## Collected data
^^^^
/-- 10_state.md R50, R51, 70_reset_and_hazards.md R390, R391: what `reset` leaves in every register with memory kept, and that
`initialize` leaves the same with every byte 0x00. The numbers are the spec's decision D8 (log 1). -/
def Obligations.ResetValues : Prop :=
  ∀ s : State,
    (∀ r, s.hostReset.getReg r = if r = .sp then 0xFFFE#16 else 0x0000#16) ∧
    (∀ j, s.hostReset.getSeg j = if j = .ss then 0x1000#16 else 0x0000#16) ∧
    s.hostReset.pc = 0x0100#16 ∧ s.hostReset.flags.pack = 0x0000#16 ∧
    s.hostReset.halted = false ∧ s.hostReset.error = false ∧ s.hostReset.errmsg = none ∧ s.hostReset.waiting = false ∧
    s.hostReset.pending = false ∧ s.hostReset.pvec = 0#8 ∧ s.hostReset.cycles = 0 ∧ s.hostReset.instructions = 0 ∧
    s.hostReset.lastOpcode = 0#8 ∧ s.hostReset.lastAddress = 0#21 ∧ s.hostReset.lastData = 0#16 ∧
    (∀ a, s.hostReset.byteAt a = s.byteAt a) ∧
    s.hostInitialize = { s.hostReset with mem := s.hostInitialize.mem } ∧ (∀ a, s.hostInitialize.byteAt a = 0x00#8)

/-- The host's acts between steps. 20_memory.md R80: the bytes of a load that fits are copied verbatim and nothing else changes; a load
that would run past MEM_SIZE is refused as a whole (D35). 60_exceptions.md R357: a request sets the latch in any state, its vector taken
modulo NVEC = 256 (log 1), and a later request overwrites an earlier one (D20); nothing else changes. -/
def Obligations.LoadProgramCopies : Prop :=
  (∀ (s : State) (v : Nat),
    (s.requestInterrupt v).pending = true ∧ (s.requestInterrupt v).pvec.toNat = v % 256 ∧
    (∀ w, (s.requestInterrupt w).requestInterrupt v = s.requestInterrupt v) ∧
    s.requestInterrupt v = { s with pending := (s.requestInterrupt v).pending, pvec := (s.requestInterrupt v).pvec }) ∧
  ∀ (s : State) (bytes : List Byte) (base : Nat),
    (base + bytes.length ≤ Config.memSize →
      (∀ k b, bytes[k]? = some b → (s.loadProgram bytes base).byteAt (base + k) = b) ∧
      (∀ a, a < base ∨ base + bytes.length ≤ a → (s.loadProgram bytes base).byteAt a = s.byteAt a) ∧
      s.loadProgram bytes base = { s with mem := (s.loadProgram bytes base).mem }) ∧
    (Config.memSize < base + bytes.length → s.loadProgram bytes base = s)

/-! ## Rules over all instructions -/

/-- No instruction is refused: every row of the opcode map has a meaning (00_scope.md R6, 40_step_fetch_dispatch.md R127). -/
def Obligations.ExecNeverRefuses : Prop := ∀ (i : Instr) (s : State) (r : Refusal), exec i s ≠ .refused r

/-- 10_state.md R46: an instruction that is not store-class changes no byte of memory. -/
def Obligations.OnlyStoresChangeMemory : Prop :=
  ∀ (i : Instr) (s t : State), exec i s = .next t → storesMemory i = false → ∀ a, t.byteAt a = s.byteAt a

/-- 10_state.md R32: a segment register is changed only by the instructions listed as its writers. -/
def Obligations.SegmentWriters : Prop :=
  ∀ (i : Instr) (s t : State) (j : SReg), exec i s = .next t → j ∉ segsWritten i → t.getSeg j = s.getSeg j

/-- 10_state.md R35: an instruction leaves every flag its rule does not list unchanged. -/
def Obligations.FlagWriters : Prop :=
  ∀ (i : Instr) (s t : State) (f : Flag), exec i s = .next t → f ∉ flagsWritten i → t.flags.get f = s.flags.get f

/-- 10_state.md R40, R41, R43: no instruction writes the latch, the error state or the counters; only HLT writes `halted` and only WAIT
writes `waiting`. That no instruction writes `last_address` and `last_data` is the model's choice of their one update point, the opcode
fetch (log 4, DESIGN CHOICE; R44 leaves it open); that a repeated string instruction does not write `last_opcode` is log 8 (DEDUCED). -/
def Obligations.RunStateWriters : Prop :=
  ∀ (i : Instr) (s t : State), exec i s = .next t →
    t.pending = s.pending ∧ t.pvec = s.pvec ∧ t.error = s.error ∧ t.errmsg = s.errmsg ∧
    t.cycles = s.cycles ∧ t.instructions = s.instructions ∧
    t.lastOpcode = s.lastOpcode ∧ t.lastAddress = s.lastAddress ∧ t.lastData = s.lastData ∧
    (i ≠ .hlt → t.halted = s.halted) ∧ (i ≠ .wait → t.waiting = s.waiting)

/-- 40_step_fetch_dispatch.md R124, R410: a step that executes an instruction, with or without accepting an interrupt first, counts
one instruction and at least one cycle, and returns the cycles it counted. -/
def Obligations.InstructionCountedOnce : Prop :=
  ∀ s t : State, s.halted = false → s.error = false → (s.waiting = false ∨ (s.pending = true ∧ s.flags.i = true)) →
    step s = .next t →
    t.instructions = s.instructions + 1 ∧ 1 ≤ stepReturn s ∧ t.cycles = s.cycles + stepReturn s

/-! ## Memory and flags -/

/-- 20_memory.md R64 to R66: a word written in range puts its low byte at the lower address and its high byte at the next, changes
nothing else, and reads back. -/
def Obligations.WordAccess : Prop :=
  ∀ (s : State) (pa : Nat) (v : Word), wordInRange pa →
    ∃ t, writeWord s pa v = .ok t ∧ t = { s with mem := t.mem } ∧
      t.byteAt pa = v.setWidth 8 ∧ t.byteAt (pa + 1) = (v >>> 8).setWidth 8 ∧
      (∀ a, ¬ inWord pa a → t.byteAt a = s.byteAt a) ∧ readWord t pa = .ok v

/-- 10_state.md R34: the bit positions of the packed word, the mask 0x0FC5 of a load, and that packing loses nothing. -/
def Obligations.FlagsWord : Prop :=
  ∀ (f : Flags) (w : Word),
    f.pack.getLsbD 0 = f.c ∧ f.pack.getLsbD 2 = f.p ∧ f.pack.getLsbD 6 = f.z ∧ f.pack.getLsbD 7 = f.s ∧
    f.pack.getLsbD 8 = f.t ∧ f.pack.getLsbD 9 = f.i ∧ f.pack.getLsbD 10 = f.d ∧ f.pack.getLsbD 11 = f.o ∧
    Flags.unpack f.pack = f ∧ (Flags.unpack w).pack = w &&& 0x0FC5#16

/-- 41_arithmetic_logic.md R150, R151: the result and the flags of the add derivation. -/
def Obligations.AddDerivation : Prop :=
  ∀ (f : Flags) (a : Word) (bw : Nat), bw ≤ 0x10000 →
    (add16 f a bw).1.toNat = (a.toNat + bw) % 2 ^ 16 ∧
    ((add16 f a bw).2.c = true ↔ 0xFFFF < a.toNat + bw) ∧
    ((add16 f a bw).2.o = true ↔
      (a ^^^ (add16 f a bw).1) &&& (BitVec.ofNat 16 bw ^^^ (add16 f a bw).1) &&& 0x8000#16 ≠ 0#16) ∧
    describesResult (add16 f a bw).2 (add16 f a bw).1 ∧
    (add16 f a bw).2.t = f.t ∧ (add16 f a bw).2.i = f.i ∧ (add16 f a bw).2.d = f.d

/-- 41_arithmetic_logic.md R150, R152: the result and the flags of the subtract derivation. -/
def Obligations.SubDerivation : Prop :=
  ∀ (f : Flags) (a : Word) (bw : Nat), bw ≤ 0x10000 →
    (((sub16 f a bw).1.toNat : Int) = ((a.toNat : Int) - bw) % 2 ^ 16) ∧
    ((sub16 f a bw).2.c = true ↔ a.toNat < bw) ∧
    ((sub16 f a bw).2.o = true ↔
      (a ^^^ BitVec.ofNat 16 bw) &&& (a ^^^ (sub16 f a bw).1) &&& 0x8000#16 ≠ 0#16) ∧
    describesResult (sub16 f a bw).2 (sub16 f a bw).1 ∧
    (sub16 f a bw).2.t = f.t ∧ (sub16 f a bw).2.i = f.i ∧ (sub16 f a bw).2.d = f.d

/-! ## Stack and frame -/

/-- 44_stack_frame.md R280 to R283: PUSH stores the register's value before SP is decremented; POP loads the word on top, and
POP SP leaves SP equal to it. -/
def Obligations.PushPopResults : Prop :=
  ∀ (s : State) (a : Reg),
    (roomToPush s 1 → ∃ t, exec (.push a) s = .next t ∧
      t.getReg .sp = s.getReg .sp - 2#16 ∧ t.wordAt (stackAddress s (s.getReg .sp - 2#16)) = s.getReg a ∧ t.pc = s.pc ∧
      Keeps s t [.sp] [] [] (inWord (stackAddress s (s.getReg .sp - 2#16)))) ∧
    (wordsToPop s 1 → ∃ t, exec (.pop a) s = .next t ∧
      t.getReg a = s.wordAt (stackAddress s (s.getReg .sp)) ∧ (a ≠ .sp → t.getReg .sp = s.getReg .sp + 2#16) ∧ t.pc = s.pc ∧
      Keeps s t [a, .sp] [] [] noBytes)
^^^^
## Directions for this task
Your task is to write out, exactly, the line that holds "t.getReg a = s.wordAt" and every line after it until the records end.

## Exercise solution
      t.getReg a = s.wordAt (stackAddress s (s.getReg .sp)) ∧ (a ≠ .sp → t.getReg .sp = s.getReg .sp + 2#16) ∧ t.pc = s.pc ∧
      Keeps s t [a, .sp] [] [] noBytes)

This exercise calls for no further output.